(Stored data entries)
Start of Block

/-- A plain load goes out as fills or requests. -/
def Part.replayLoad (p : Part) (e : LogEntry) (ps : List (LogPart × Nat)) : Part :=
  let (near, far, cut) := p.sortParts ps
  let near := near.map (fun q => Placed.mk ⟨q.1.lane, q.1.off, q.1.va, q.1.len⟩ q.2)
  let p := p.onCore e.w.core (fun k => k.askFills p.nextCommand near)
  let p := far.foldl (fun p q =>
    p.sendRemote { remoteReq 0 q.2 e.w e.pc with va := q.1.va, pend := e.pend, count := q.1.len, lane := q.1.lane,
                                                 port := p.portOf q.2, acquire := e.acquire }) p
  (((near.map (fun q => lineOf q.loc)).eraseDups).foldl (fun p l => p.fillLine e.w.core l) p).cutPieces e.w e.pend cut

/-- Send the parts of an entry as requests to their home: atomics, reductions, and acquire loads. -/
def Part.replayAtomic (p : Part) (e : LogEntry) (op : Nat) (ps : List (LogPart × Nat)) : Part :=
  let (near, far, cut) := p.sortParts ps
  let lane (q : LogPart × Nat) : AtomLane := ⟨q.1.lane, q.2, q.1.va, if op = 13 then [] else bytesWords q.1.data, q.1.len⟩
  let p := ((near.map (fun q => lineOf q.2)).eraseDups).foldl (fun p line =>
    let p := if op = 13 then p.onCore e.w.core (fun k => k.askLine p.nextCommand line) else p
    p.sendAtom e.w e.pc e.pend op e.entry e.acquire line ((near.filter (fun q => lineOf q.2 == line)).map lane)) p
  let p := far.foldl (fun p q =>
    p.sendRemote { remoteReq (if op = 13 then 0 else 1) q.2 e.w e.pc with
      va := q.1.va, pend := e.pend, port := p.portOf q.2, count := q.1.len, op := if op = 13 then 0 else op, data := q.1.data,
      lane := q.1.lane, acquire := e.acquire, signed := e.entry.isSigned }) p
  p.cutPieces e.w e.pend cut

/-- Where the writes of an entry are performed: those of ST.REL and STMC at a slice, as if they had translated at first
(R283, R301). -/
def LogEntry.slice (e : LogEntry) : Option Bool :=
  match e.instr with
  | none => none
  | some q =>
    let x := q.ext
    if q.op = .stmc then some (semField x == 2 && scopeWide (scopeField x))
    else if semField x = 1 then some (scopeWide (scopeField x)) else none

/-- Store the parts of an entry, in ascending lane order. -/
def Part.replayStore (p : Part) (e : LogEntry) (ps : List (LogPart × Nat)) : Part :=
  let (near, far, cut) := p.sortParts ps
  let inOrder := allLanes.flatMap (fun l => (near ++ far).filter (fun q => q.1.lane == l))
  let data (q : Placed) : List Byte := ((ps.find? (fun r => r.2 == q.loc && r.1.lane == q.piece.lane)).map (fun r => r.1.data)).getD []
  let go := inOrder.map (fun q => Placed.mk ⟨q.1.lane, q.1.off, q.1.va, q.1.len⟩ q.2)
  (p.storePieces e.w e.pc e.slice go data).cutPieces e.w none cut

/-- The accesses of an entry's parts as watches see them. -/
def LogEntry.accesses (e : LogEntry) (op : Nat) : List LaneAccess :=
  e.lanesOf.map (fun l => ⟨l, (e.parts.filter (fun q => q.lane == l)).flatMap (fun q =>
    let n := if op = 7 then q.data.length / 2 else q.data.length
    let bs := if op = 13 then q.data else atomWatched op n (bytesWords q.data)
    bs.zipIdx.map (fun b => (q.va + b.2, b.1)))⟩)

End of Block

Description of the task:
From the entries above, extract only the lines running from the one containing "remoteReq 0 q.2" through the one containing "port := p.portOf q.2, acquire", inclusive.

Your response:
    p.sendRemote { remoteReq 0 q.2 e.w e.pc with va := q.1.va, pend := e.pend, count := q.1.len, lane := q.1.lane,
                                                 port := p.portOf q.2, acquire := e.acquire }) p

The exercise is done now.